Member of the North District Council
- Incumbent
- Assumed office 22 March 2007
- Preceded by: Lau Ying-wo

Personal details
- Born: 1956 (age 69–70) Hong Kong
- Party: Liberal Party (until 2016)

= Hau Chi-keung =

Bowie Hau Chi-keung (侯志強; born 1956) is a rural leader and businessman in Hong Kong. He is the current chairman of the Sheung Shui Rural Committee, ex officio executive committee member of the Heung Yee Kuk and ex officio member of the North District Council.

==Family and early life==
Hau is born in Ho Sheung Heung, Sheung Shui, New Territories in Hong Kong into the Hau clan, one of the five great clans in the New Territories in 1956. His father was a sailor and his mother was a farmer. He was the eldest of seven siblings. Hau got a job as a dockworker when he was just 13 and was convicted of theft when he was 18.

Hau travelled around Britain, the Netherlands and the United States for 10 years. He opened a Chinese restaurant in Chicago when he was 20 and later made his fortune by buying and selling restaurants. He returned to Hong Kong in the 1980s and started a business exporting goldfish and bloodworms which brought him HK$1 million per month. He later turned into property.

==Political career==
Hau had been the indigenous inhabitant representative of Ho Sheung Heung from 1999 until 2011, when he ran as a resident representative of the same village in the village representative election. As a village representative, Hau sat on the Sheung Shui Rural Committee and became chairman of the rural committee since 2007. As the chairman of the rural committee, he has also been ex officio member of the North District Council.

In 2011, he defeated horse trainer Brian Kan by 44 to 16 votes to retain his post as chairman. Kan was later found out engaging in corrupt conduct during an election. It was revealed in the court that Hau had recorded some of Kan's meetings in which the bribery was taken place and even had a video recording.

Hau is a vociferous supporter of the government's controversial plans to establish a new town in northeast New Territories. His clan owns 93 hectares of land in Kwu Tung North, and would receive more than HK$5 billion in compensation for development. He had also declared repeatedly that even the Hau clan's ancestral hall could be sold for the right price. Hau dismisses farmers who refuse to vacate the land as unscrupulous squatters. He was sued by an 85-year-old farmer Lau Oi-kiu in 2015 of dumping waste on her farmland in Ho Sheung Heung to drive her off in 2009. Hau was branded "contemptuous of the law" and had to pay Lau HK$1.41 million in compensation.

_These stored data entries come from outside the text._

@[simp] theorem State.markEntry_time (s : State) (k : BankId × Nat × Site) (w : Blocked) (l : List Node) : (s.markEntry k w l).time = s.time := by
  rfl
@[simp] theorem State.markEntry_tickTaken (s : State) (k : BankId × Nat × Site) (w : Blocked) (l : List Node) : (s.markEntry k w l).tickTaken = s.tickTaken := by
  rfl
@[simp] theorem State.markEntry_plan (s : State) (k : BankId × Nat × Site) (w : Blocked) (l : List Node) : (s.markEntry k w l).plan = s.plan := by
  rfl
@[simp] theorem State.markEntry_sites (s : State) (k : BankId × Nat × Site) (w : Blocked) (l : List Node) : (s.markEntry k w l).sites = s.sites := by
  rfl
@[simp] theorem State.markEntry_relays (s : State) (k : BankId × Nat × Site) (w : Blocked) (l : List Node) : (s.markEntry k w l).relays = s.relays := by
  rfl
@[simp] theorem State.markEntry_chans (s : State) (k : BankId × Nat × Site) (w : Blocked) (l : List Node) : (s.markEntry k w l).chans = s.chans := by
  rfl
@[simp] theorem State.markEntry_results (s : State) (k : BankId × Nat × Site) (w : Blocked) (l : List Node) : (s.markEntry k w l).results = s.results := by
  rfl
@[simp] theorem State.markEntry_counters (s : State) (k : BankId × Nat × Site) (w : Blocked) (l : List Node) : (s.markEntry k w l).counters = s.counters := by
  rfl
@[simp] theorem State.markEntry_run (s : State) (k : BankId × Nat × Site) (w : Blocked) (l : List Node) : (s.markEntry k w l).run = s.run := by
  rfl
@[simp] theorem State.markEntry_link (s : State) (k : BankId × Nat × Site) (w : Blocked) (l : List Node) : (s.markEntry k w l).link = s.link := by
  rfl
@[simp] theorem State.markEntry_pending (s : State) (k : BankId × Nat × Site) (w : Blocked) (l : List Node) : (s.markEntry k w l).pending = s.pending := by
  rfl
@[simp] theorem State.markEntry_disp_fetch (s : State) (k : BankId × Nat × Site) (w : Blocked) (l : List Node) : (s.markEntry k w l).disp.fetch = s.disp.fetch := by
  rfl
@[simp] theorem State.markEntry_disp_paused (s : State) (k : BankId × Nat × Site) (w : Blocked) (l : List Node) : (s.markEntry k w l).disp.paused = s.disp.paused := by
  rfl
@[simp] theorem State.markEntry_disp_starved (s : State) (k : BankId × Nat × Site) (w : Blocked) (l : List Node) : (s.markEntry k w l).disp.starved = s.disp.starved := by
  rfl

@[simp] theorem State.recallFrom_time (s : State) (i : Instance) (c : Chan) : (State.recallFrom i s c).time = s.time := by
  simp [State.recallFrom]
@[simp] theorem State.recallFrom_tickTaken (s : State) (i : Instance) (c : Chan) : (State.recallFrom i s c).tickTaken = s.tickTaken := by
  simp [State.recallFrom]
@[simp] theorem State.recallFrom_chans (s : State) (i : Instance) (c : Chan) : (State.recallFrom i s c).chans = s.chans := by
  simp [State.recallFrom]
@[simp] theorem State.recallFrom_results (s : State) (i : Instance) (c : Chan) : (State.recallFrom i s c).results = s.results := by
  simp [State.recallFrom]
@[simp] theorem State.recallFrom_pending (s : State) (i : Instance) (c : Chan) : (State.recallFrom i s c).pending = s.pending := by
  simp [State.recallFrom]
@[simp] theorem State.recallFrom_link_receiver (s : State) (i : Instance) (c : Chan) : (State.recallFrom i s c).link.receiver = s.link.receiver := by
  simp [State.recallFrom]
@[simp] theorem State.recallFrom_link_slot (s : State) (i : Instance) (c : Chan) : (State.recallFrom i s c).link.slot = s.link.slot := by
  simp [State.recallFrom]
@[simp] theorem State.recallFrom_link_fault (s : State) (i : Instance) (c : Chan) : (State.recallFrom i s c).link.fault = s.link.fault := by
  simp [State.recallFrom]
@[simp] theorem State.recallFrom_link_errorCount (s : State) (i : Instance) (c : Chan) : (State.recallFrom i s c).link.errorCount = s.link.errorCount := by
  simp [State.recallFrom]
@[simp] theorem State.recallFrom_link_sending (s : State) (i : Instance) (c : Chan) : (State.recallFrom i s c).link.sending = s.link.sending := by
  simp [State.recallFrom]
@[simp] theorem State.recallFrom_link_waiting (s : State) (i : Instance) (c : Chan) : (State.recallFrom i s c).link.waiting = s.link.waiting := by
  simp [State.recallFrom]
@[simp] theorem State.recallFrom_link_enableMask (s : State) (i : Instance) (c : Chan) : (State.recallFrom i s c).link.enableMask = s.link.enableMask := by
  simp [State.recallFrom]
@[simp] theorem State.recallFrom_link_watermark (s : State) (i : Instance) (c : Chan) : (State.recallFrom i s c).link.watermark = s.link.watermark := by
  simp [State.recallFrom]
@[simp] theorem State.recallFrom_disp_fetch (s : State) (i : Instance) (c : Chan) : (State.recallFrom i s c).disp.fetch = s.disp.fetch := by
  simp [State.recallFrom]
@[simp] theorem State.recallFrom_disp_paused (s : State) (i : Instance) (c : Chan) : (State.recallFrom i s c).disp.paused = s.disp.paused := by
  simp [State.recallFrom]
@[simp] theorem State.recallFrom_disp_starved (s : State) (i : Instance) (c : Chan) : (State.recallFrom i s c).disp.starved = s.disp.starved := by
  simp [State.recallFrom]
@[simp] theorem State.recallFrom_run_state (s : State) (i : Instance) (c : Chan) : (State.recallFrom i s c).run.state = s.run.state := by
  simp [State.recallFrom]
@[simp] theorem State.recallFrom_run_enabled (s : State) (i : Instance) (c : Chan) : (State.recallFrom i s c).run.enabled = s.run.enabled := by
  simp [State.recallFrom]
@[simp] theorem State.recallFrom_run_vac (s : State) (i : Instance) (c : Chan) : (State.recallFrom i s c).run.vac = s.run.vac := by
  simp [State.recallFrom]
@[simp] theorem State.recallFrom_run_lid (s : State) (i : Instance) (c : Chan) : (State.recallFrom i s c).run.lid = s.run.lid := by
  simp [State.recallFrom]
@[simp] theorem State.recallFrom_run_outputs (s : State) (i : Instance) (c : Chan) : (State.recallFrom i s c).run.outputs = s.run.outputs := by
  simp [State.recallFrom]
@[simp] theorem State.recallFrom_relays_tOp (s : State) (i : Instance) (c : Chan) : (State.recallFrom i s c).relays.tOp = s.relays.tOp := by
  simp [State.recallFrom]
@[simp] theorem State.recallFrom_relays_tRel (s : State) (i : Instance) (c : Chan) : (State.recallFrom i s c).relays.tRel = s.relays.tRel := by
  simp [State.recallFrom]
@[simp] theorem State.recallFrom_sites_count (s : State) (i : Instance) (c : Chan) : (State.recallFrom i s c).sites.count = s.sites.count := by
  simp [State.recallFrom]

@[simp] theorem State.issueRecall_time (s : State) (e : WindowEntry) (o : List Chan) : (s.issueRecall e o).time = s.time := by
  exact (foldl_keep _ State.time (by simp) _ _).trans (by simp)
@[simp] theorem State.issueRecall_tickTaken (s : State) (e : WindowEntry) (o : List Chan) : (s.issueRecall e o).tickTaken = s.tickTaken := by
  exact (foldl_keep _ State.tickTaken (by simp) _ _).trans (by simp)
@[simp] theorem State.issueRecall_chans (s : State) (e : WindowEntry) (o : List Chan) : (s.issueRecall e o).chans = s.chans := by
  exact (foldl_keep _ State.chans (by simp) _ _).trans (by simp)
@[simp] theorem State.issueRecall_results (s : State) (e : WindowEntry) (o : List Chan) : (s.issueRecall e o).results = s.results := by
  exact (foldl_keep _ State.results (by simp) _ _).trans (by simp)
@[simp] theorem State.issueRecall_pending (s : State) (e : WindowEntry) (o : List Chan) : (s.issueRecall e o).pending = s.pending := by
  exact (foldl_keep _ State.pending (by simp) _ _).trans (by simp)
@[simp] theorem State.issueRecall_link_receiver (s : State) (e : WindowEntry) (o : List Chan) : (s.issueRecall e o).link.receiver = s.link.receiver := by
  exact (foldl_keep _ (fun t : State => t.link.receiver) (by simp) _ _).trans (by simp)
@[simp] theorem State.issueRecall_link_slot (s : State) (e : WindowEntry) (o : List Chan) : (s.issueRecall e o).link.slot = s.link.slot := by
  exact (foldl_keep _ (fun t : State => t.link.slot) (by simp) _ _).trans (by simp)
@[simp] theorem State.issueRecall_link_fault (s : State) (e : WindowEntry) (o : List Chan) : (s.issueRecall e o).link.fault = s.link.fault := by
  exact (foldl_keep _ (fun t : State => t.link.fault) (by simp) _ _).trans (by simp)
@[simp] theorem State.issueRecall_link_errorCount (s : State) (e : WindowEntry) (o : List Chan) : (s.issueRecall e o).link.errorCount = s.link.errorCount := by
  exact (foldl_keep _ (fun t : State => t.link.errorCount) (by simp) _ _).trans (by simp)
@[simp] theorem State.issueRecall_link_sending (s : State) (e : WindowEntry) (o : List Chan) : (s.issueRecall e o).link.sending = s.link.sending := by
  exact (foldl_keep _ (fun t : State => t.link.sending) (by simp) _ _).trans (by simp)
@[simp] theorem State.issueRecall_link_waiting (s : State) (e : WindowEntry) (o : List Chan) : (s.issueRecall e o).link.waiting = s.link.waiting := by
  exact (foldl_keep _ (fun t : State => t.link.waiting) (by simp) _ _).trans (by simp)
@[simp] theorem State.issueRecall_link_enableMask (s : State) (e : WindowEntry) (o : List Chan) : (s.issueRecall e o).link.enableMask = s.link.enableMask := by
  exact (foldl_keep _ (fun t : State => t.link.enableMask) (by simp) _ _).trans (by simp)
@[simp] theorem State.issueRecall_link_watermark (s : State) (e : WindowEntry) (o : List Chan) : (s.issueRecall e o).link.watermark = s.link.watermark := by
  exact (foldl_keep _ (fun t : State => t.link.watermark) (by simp) _ _).trans (by simp)
@[simp] theorem State.issueRecall_disp_fetch (s : State) (e : WindowEntry) (o : List Chan) : (s.issueRecall e o).disp.fetch = s.disp.fetch := by
  exact (foldl_keep _ (fun t : State => t.disp.fetch) (by simp) _ _).trans (by simp)
@[simp] theorem State.issueRecall_disp_paused (s : State) (e : WindowEntry) (o : List Chan) : (s.issueRecall e o).disp.paused = s.disp.paused := by
  exact (foldl_keep _ (fun t : State => t.disp.paused) (by simp) _ _).trans (by simp)
@[simp] theorem State.issueRecall_disp_starved (s : State) (e : WindowEntry) (o : List Chan) : (s.issueRecall e o).disp.starved = s.disp.starved := by
  exact (foldl_keep _ (fun t : State => t.disp.starved) (by simp) _ _).trans (by simp)
@[simp] theorem State.issueRecall_run_state (s : State) (e : WindowEntry) (o : List Chan) : (s.issueRecall e o).run.state = s.run.state := by
  exact (foldl_keep _ (fun t : State => t.run.state) (by simp) _ _).trans (by simp)
@[simp] theorem State.issueRecall_run_enabled (s : State) (e : WindowEntry) (o : List Chan) : (s.issueRecall e o).run.enabled = s.run.enabled := by
  exact (foldl_keep _ (fun t : State => t.run.enabled) (by simp) _ _).trans (by simp)
@[simp] theorem State.issueRecall_run_vac (s : State) (e : WindowEntry) (o : List Chan) : (s.issueRecall e o).run.vac = s.run.vac := by
  exact (foldl_keep _ (fun t : State => t.run.vac) (by simp) _ _).trans (by simp)
@[simp] theorem State.issueRecall_run_lid (s : State) (e : WindowEntry) (o : List Chan) : (s.issueRecall e o).run.lid = s.run.lid := by
  exact (foldl_keep _ (fun t : State => t.run.lid) (by simp) _ _).trans (by simp)
@[simp] theorem State.issueRecall_run_outputs (s : State) (e : WindowEntry) (o : List Chan) : (s.issueRecall e o).run.outputs = s.run.outputs := by
  exact (foldl_keep _ (fun t : State => t.run.outputs) (by simp) _ _).trans (by simp)
@[simp] theorem State.issueRecall_relays_tOp (s : State) (e : WindowEntry) (o : List Chan) : (s.issueRecall e o).relays.tOp = s.relays.tOp := by
  exact (foldl_keep _ (fun t : State => t.relays.tOp) (by simp) _ _).trans (by simp)
@[simp] theorem State.issueRecall_relays_tRel (s : State) (e : WindowEntry) (o : List Chan) : (s.issueRecall e o).relays.tRel = s.relays.tRel := by
  exact (foldl_keep _ (fun t : State => t.relays.tRel) (by simp) _ _).trans (by simp)
@[simp] theorem State.issueRecall_sites_count (s : State) (e : WindowEntry) (o : List Chan) : (s.issueRecall e o).sites.count = s.sites.count := by
  exact (foldl_keep _ (fun t : State => t.sites.count) (by simp) _ _).trans (by simp)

As the chairman of the Sheung Shui Rural Committee, Hau is an ex officio executive committee member of the Heung Yee Kuk, a powerful organ which oversees 600 villages and 1,500 village chiefs and represents the rural interests. He fiercely attacks calls for the government to end its Small House Policy, which allows male descendants of indigenous residents to apply to build a village house of up to three-storeys, on a site of no more than 700 square feet, without paying a premium for conversion of land use. He also once called middle-aged professionals who have yet to own property as "useless basketcases" which caused public uproar.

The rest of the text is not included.